• _THE PROBLEM_:
For every line in the records below that holds "launches", make a copy.

• _RECORDS PROVIDED_:
/-- Post an event record (R280). -/
def State.postEvent (s : State) (kind queue detail arg code : Nat) : State :=
  let e := s.front.ev
  let size := 2 ^ (fld e.base.toNat 0 5)
  let raise (e : EvRing) : EvRing := { e with raised := e.raised ++ [e.vec] }
  if e.tail - e.head = size then
    { s with front := { s.front with ev := raise { e with lost := min (e.lost + 1) (2 ^ 32 - 1), ovf := true } } }
  else
    let at_ := fld e.base.toNat 5 59 * 32 + 32 * (e.tail % size)
    let rec32 := toBytes kind 2 ++ toBytes queue 2 ++ toBytes detail 4 ++ toBytes s.ns 8 ++ toBytes arg 8 ++ toBytes code 8
    { s with
      mem := { s.mem with host := hostPut s.mem.host at_ rec32 }
      front := { s.front with ev := raise { e with tail := e.tail + 1 } } }

/-- A queue error (R279): counted in QSTAT, the first one kept, and posted. -/
def State.queueErr (s : State) (q code pkt extra : Nat) : State :=
  let s1 := s.modQueue q (fun u => { u with
    count := min (u.count + 1) 0xFFFF
    first := if u.count = 0 then code else u.first
    fpkt := if u.count = 0 then pkt % 2 ^ 39 else u.fpkt })
  s1.postEvent 2 q code pkt extra

/-- The running launch of a context. -/
def State.launchOf (s : State) (hw : Nat) : Option Launch :=
  match (s.ctx hw).run.launch with
  | none => none
  | some l => s.front.launches.find? (fun x => decide (x.id = l))

/-- A queue error of the queue that launched a context. -/
def State.launchErr (s : State) (hw code extra : Nat) : State :=
  match s.launchOf hw with
  | some l => s.queueErr l.queue code l.pkt extra
  | none => s

/-! ## Asynchronous traps (R205, R291) -/

/-- A pending asynchronous trap ends a block or a WFE wait at once (R205); so does a fault of a dispatch's preload, which is
delivered before the copy goes on (R253). A context that has ended takes no trap (R309). -/
def State.raise (s : State) (hw : Nat) (a : Async) : State :=
  if (s.ctx hw).run.st = .inactive then s
  else s.modCtx hw (fun c =>
    let wake := decide (c.run.st = .blocked) || (decide (c.run.st = .waiting) && decide (c.run.stage = .wfe))
    { c with
      async := c.async ++ [a]
      run := if wake then { c.run with st := .ready, stage := .none }
        else if a.engine = 8 then { c.run with st := .ready } else c.run })

/-! ## Writes -/

/-- The context's writer mark of R256: the cluster, entry and generation of the stitch it runs. -/
def Ctx.writer (c : Ctx) : Option Writer :=
  match c.run.curRec with
  | none => none
  | some d => if fld d 32 8 = 1 then some (fld d 144 8, fld d 48 16, fld d 152 8) else none

/-- Record the old content of each line on its first write since the release (R214). -/
def journalLine (s : State) (line : Nat) : State :=
  let core := line / 0x10000
  let k := s.core core
  match k.jteam with
  | none => s
  | some team =>
    if (SMap.get? k.journal line).isSome then s
    else if k.journal.length < 4096 then
      s.setCore core { k with journal := SMap.put k.journal line (s.mem.spad.readN (line * 64) 64, 0) }
    else
      let s1 := s.setCore core { k with jfull := true }
      (List.range 4).foldl (fun s x =>
        s.modCtx (4 * core + x) (fun c => if fld c.ctl.team.toNat 0 6 = team then
          { c with ckpt := c.ckpt.map (fun q => { q with usable := false }) } else c)) s1

/-- The distinct lines of written cells. -/
def linesOf (cells : List (Nat × Byte)) : List Nat := (cells.map (fun c => c.1 / 64)).dedup

/-- Put cells into the scratchpads without any further effect (a rollback's restore, R255). -/
def State.spadRaw (s : State) (cells : List (Nat × Byte)) : State :=
  { s with mem := { s.mem with spad := cells.foldl (fun m c => m.write c.1 c.2) s.mem.spad } }

/-- Replace bytes `lo` to `lo + n - 1` of a 64-byte record. -/
def setField (d lo n v : Nat) : Nat := d - fld d (8 * lo) (8 * n) * 2 ^ (8 * lo) + v % 2 ^ (8 * n) * 2 ^ (8 * lo)

/-- Write bytes at HBM or host places; scratchpad cells are returned for the bank to apply. -/
def State.writePlace (s : State) (pl : Place) (b : Byte) : State :=
  match pl.sp with
  | 0 =>
    match pl.key with
    | none => { s with mem := { s.mem with hbm := s.mem.hbm.write pl.a b } }
    | some k =>
      let w1 := setField (s.hbmWord k pl.a) (pl.a % 16) 1 b.toNat
      let w2 := match SMap.get? s.mod.trust.keys k with
        | none => (Config.emptyEnc k (pl.a / 16 * 16) w1).toNat
        | some key => Aes.enc key (pl.a / 16 * 16) w1
      { s with mem := { s.mem with hbm := s.mem.hbm.writeN (pl.a / 16 * 16) w2 16 } }
  | 1 => { s with mem := { s.mem with host := s.mem.host.write pl.a b } }
  | _ => s

/-- The bytes of pieces, paired with their places. -/
def placeBytes : List Piece → List Byte → List (Place × Byte)
  | [], _ => []
  | p :: r, bs =>
    (List.zipWith (fun k b => ({ p.pl with a := p.pl.a + k }, b)) (List.range p.len) bs) ++ placeBytes r (bs.drop p.len)

/-! ## Task queues (R248 to R251) -/

def State.taskQ (s : State) (cl qn : Nat) : Option TaskQ :=
  if qn < 0x100 then SMap.get? (s.cluster cl).tq qn else SMap.get? s.front.baseQ qn

def State.setTaskQ (s : State) (cl qn : Nat) (q : TaskQ) : State :=
  if qn < 0x100 then s.modCl cl (fun c => { c with tq := SMap.put c.tq qn q })
  else { s with front := { s.front with baseQ := SMap.put s.front.baseQ qn q } }

/-- Outcome of a queue operation: done, no room (or no record), or a spill-engine fault (R249). -/
inductive QRes (α : Type) where
  | ok (a : α)
  | empty
  | fault (va code level : Nat)
  deriving DecidableEq, Repr

/-- The engine number of the spill engine in a cluster's TLBs. -/
def engSpill : Nat := 10

/-- The ring place of record number `k` from the oldest: hardware walks only, so a refill leaf is a fault (R249). -/
def State.ringPieces (s : State) (cl : Nat) (q : TaskQ) (k : Nat) (write : Bool) : Except (Nat × Nat × Nat) (List Piece) :=
  let asid := (s.ctx q.owner).ctl.asid.toNat
  let va := q.ring.toNat + 64 * ((q.rhead + k) % q.f)
  match s.translate cl engSpill asid write 3 va 64 with
  | .ok ps => .ok ps
  | .error (.refill va l _) => .error (va, 7, l)
  | .error (.major va c l) => .error (va, c, l)

/-- Write plain bytes of HBM or host memory (a ring). -/
def State.writeFar (s : State) (ps : List Piece) (bs : List Byte) : State :=
  (placeBytes ps bs).foldl (fun s x => s.writePlace x.1 x.2) s

/-- Move `n` of the oldest SRAM records to the newest end of the ring. -/
def State.spill (s : State) (cl : Nat) (q : TaskQ) : Nat → QRes (State × TaskQ)
  | 0 => .ok (s, q)
  | n + 1 =>
    match q.sram with
    | [] => .ok (s, q)
    | r :: rest =>
      match s.ringPieces cl q q.rids.length true with
      | .error (va, c, l) => .fault va c l
      | .ok ps => State.spill (s.writeFar ps (toBytes r.d 64)) cl { q with sram := rest, rids := q.rids ++ [r.id] } n

/-- Push a record at the newest end (R248 to R250). -/
def State.pushRec (s : State) (cl qn : Nat) (r : TRec) : QRes State :=
  match s.taskQ cl qn with
  | none => .empty
  | some q =>
    if q.sram.length < q.c then .ok (s.setTaskQ cl qn { q with sram := q.sram ++ [r] })
    else if qn < 0x100 ∧ q.c / 4 ≤ q.f - q.rids.length ∧ 0 < q.f then
      match s.spill cl q (q.c / 4) with
      | .ok (s1, q1) => .ok (s1.setTaskQ cl qn { q1 with sram := q1.sram ++ [r] })
      | .empty => .empty
      | .fault va c l => .fault va c l
    else .empty

/-- Push a resume record at the oldest end (R253): in the ring when it holds records, else below the SRAM part. -/
def State.pushOldest (s : State) (cl qn : Nat) (r : TRec) : QRes State :=
  match s.taskQ cl qn with
  | none => .empty
  | some q =>
    if q.rids.isEmpty ∧ q.sram.length < q.c then .ok (s.setTaskQ cl qn { q with sram := r :: q.sram })
    else if qn < 0x100 ∧ q.rids.length < q.f then
      let q1 := { q with rhead := (q.rhead + q.f - 1) % q.f }
      match s.ringPieces cl q1 0 true with
      | .error (va, c, l) => .fault va c l
      | .ok ps => .ok ((s.writeFar ps (toBytes r.d 64)).setTaskQ cl qn { q1 with rids := r.id :: q1.rids })
    else .empty

/-- A pending watch entry whose record has been taken becomes armed (R258). -/
def Cluster.recTaken (c : Cluster) (id : Nat) : Cluster :=
  { c with watch := c.watch.map (fun x =>
      if x.2.st = 2 ∧ x.2.pendId = id then (x.1, { x.2 with st := 1, pendId := 0 }) else x) }

/-- A trigger of a pending entry changes its record (R256). -/
def coalesce (a g d : Nat) : Nat :=
  setField (setField (setField d 20 4 (fld d 160 32 + 1)) 32 8 a) 19 1 (max (fld d 152 8) g)

/-- A record read from the ring, with the triggers that have yet to reach it. -/
def TaskQ.edited (q : TaskQ) (id d : Nat) : Nat :=
  (q.edits.filter (fun e => decide (e.1 = id))).foldl (fun d e => coalesce e.2.1 e.2.2 d) d

/-- Take a record: the newest for the owner, the oldest for a thief (R248, R249). -/
def State.takeRec (s : State) (cl qn : Nat) (newest : Bool) : QRes (TRec × State) :=
  match s.taskQ cl qn with
  | none => .empty
  | some q =>
    let done (r : TRec) (q : TaskQ) : QRes (TRec × State) :=
      .ok (r, { (s.setTaskQ cl qn q) with clusters := (s.setTaskQ cl qn q).clusters.map (fun c => (c.1, c.2.recTaken r.id)) })
    let fromRing (k : Nat) (q2 : TaskQ) : QRes (TRec × State) :=
      match s.ringPieces cl q k false with
      | .error (va, c, l) => .fault va c l
      | .ok ps =>
        let id := q.rids.getD k 0
        done ⟨id, q.edited id (ofBytes (s.readPieces ps))⟩ { q2 with edits := q2.edits.filter (fun e => decide (e.1 ≠ id)) }
    if newest then
      match q.sram.getLast? with
      | some r => done r { q with sram := q.sram.dropLast }
      | none =>
        if q.rids.isEmpty then .empty else fromRing (q.rids.length - 1) { q with rids := q.rids.dropLast }
    else
      match q.rids with
      | _ :: rest => fromRing 0 { q with rids := rest, rhead := (q.rhead + 1) % q.f }
      | [] =>
        match q.sram with
        | r :: rest => done r { q with sram := rest }
        | [] => .empty

/-- Pushes to a queue that wait for room, by record number: in arrival order their numbers rise (R248, R256). -/
def State.waitingIds (s : State) (cl qn : Nat) : List Nat :=
  let held (c : Cluster) : List Nat := c.watch.filterMap (fun x => match x.2.held with
    | some r => if fld r.d 128 16 = qn then some r.id else none
    | none => none)
  if qn < 0x100 then
    ((s.cluster cl).waits.filter (fun w => decide (w.1 = qn))).map (fun w => w.2.r.id) ++ held (s.cluster cl)
  else (s.front.baseWaits.filter (fun w => decide (w.1 = qn))).map (fun w => w.2.r.id) ++
    s.clusters.flatMap (fun c => held c.2)

/-- Push a record unless an earlier push to the queue still waits. -/
def State.pushInTurn (s : State) (cl qn : Nat) (r : TRec) : QRes State :=
  if (s.waitingIds cl qn).any (fun i => decide (i < r.id)) then .empty else s.pushRec cl qn r

/-- A trigger of a pending entry coalesces into its record wherever that lies in a queue. Where a page of the ring does not translate
it joins the record at its take, and every later one after it: no trigger is lost, and the last address is the latest one's (R256,
log 41). -/
def State.editRec (s : State) (cl qn id a g : Nat) : State :=
  match s.taskQ cl qn with
  | none => s
  | some q =>
    match findIdx (fun x => decide (x = id)) q.rids with
    | some k =>
      let later := s.setTaskQ cl qn { q with edits := q.edits ++ [(id, a, g)] }
      if q.edits.any (fun e => decide (e.1 = id)) then later
      else
        match s.ringPieces cl q k true with
        | .ok ps => s.writeFar ps (toBytes (coalesce a g (ofBytes (s.readPieces ps))) 64)
        | .error _ => later
    | none => s.setTaskQ cl qn { q with sram := q.sram.map (fun r => if r.id = id then { r with d := coalesce a g r.d } else r) }

/-! ## Energy of engine traffic (R346, R347) -/

/-- The lines of scratchpad pieces, and 64-byte units of HBM pieces (R346, codes 10 and 12). -/
def spadLines (ps : List Piece) : List Nat :=
  (ps.filter (fun p => decide (p.pl.sp = 2))).flatMap (fun p =>
    (List.range ((p.pl.a % 64 + p.len + 63) / 64)).map (fun k => spadIndex p.pl.a / 64 + k))
def hbmUnits (ps : List Piece) : Nat :=
  (ps.filter (fun p => decide (p.pl.sp = 0))).foldl (fun n p => n + (p.len + 63) / 64) 0

/-- Lines that an agent of a context accesses: those of another core are charged to that core's bank (R347). -/
def State.chargeLines (s : State) (hw : Nat) (ls : List Nat) : State :=
  let far := ls.filter (fun l => decide (l / 0x10000 ≠ coreOf hw))
  far.foldl (fun s l => s.chargeCore (l / 0x10000) 10 1) (s.charge (seatOf hw) 10 (ls.length - far.length))

/-- Energy of engine traffic over pieces. -/
def State.chargePieces (s : State) (hw : Nat) (ps : List Piece) : State :=
  (s.chargeLines hw (spadLines ps)).charge (seatOf hw) 12 (hbmUnits ps)

/-- The records of a queue's ring that have moved between two states are HBM traffic of a context, each with its walk (R249, log 53). -/
def State.chargeRing (t s : State) (cl qn hw : Nat) : State :=
  match s.taskQ cl qn with
  | none => t
  | some q =>
    let n (s : State) : Nat := ((s.taskQ cl qn).map (fun q => q.rids.length)).getD 0
    t.charge (seatOf hw) 12 (((n t - n s) + (n s - n t)) * (1 + s.tlbReads cl engSpill (s.ctx q.owner).ctl.asid.toNat (va56 q.ring.toNat)))

/-- The owner of a queue. -/
def State.queueOwner (s : State) (cl qn : Nat) : Nat := ((s.taskQ cl qn).map (fun q => q.owner)).getD 0

/-! ## Watches (R254 to R258) -/

/-- Field positions of a task record (R247), in bits. -/
def recCounter (d : Nat) : Nat := fld d 64 32
def recCcl (d : Nat) : Nat := fld d 144 8
def recQueue (d : Nat) : Nat := fld d 128 16

/-- R257: the entry is disarmed; its arming context traps, at its resume where it has been saved, or its launch's queue records the
error. -/
def State.disarm (s : State) (cl e : Nat) (w : Watch) : State :=
  let s1 := s.modCl cl (fun c => { c with watch := SMap.put c.watch e { w with st := 3 } })
  let a : Async := ⟨13, BitVec.ofNat 64 e, e % 256, 9, 15, 15, false, false⟩
  match w.saved with
  | some key =>
    match SMap.get? s1.front.hidden key with
    | some h => { s1 with front := { s1.front with hidden := SMap.put s1.front.hidden key { h with async := h.async ++ [a] } } }
    | none => s1
  | none =>
    match s.front.launches.find? (fun l => decide (l.id = w.launch)) with
    | none => s1
    | some l => if l.ended.contains w.armer then s1.queueErr l.queue 12 l.pkt e else s1.raise w.armer a

/-- The watch entries whose arming context `p` picks out have it saved, or resumed, as `f` says (R257). -/
def State.modArmed (s : State) (p : Watch → Bool) (f : Watch → Watch) : State :=
  { s with clusters := s.clusters.map (fun c => (c.1, { c.2 with
    watch := c.2.watch.map (fun x => if p x.2 then (x.1, f x.2) else x) })) }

• _ANSWER SECTION_:
  | some l => s.front.launches.find? (fun x => decide (x.id = l))
    match s.front.launches.find? (fun l => decide (l.id = w.launch)) with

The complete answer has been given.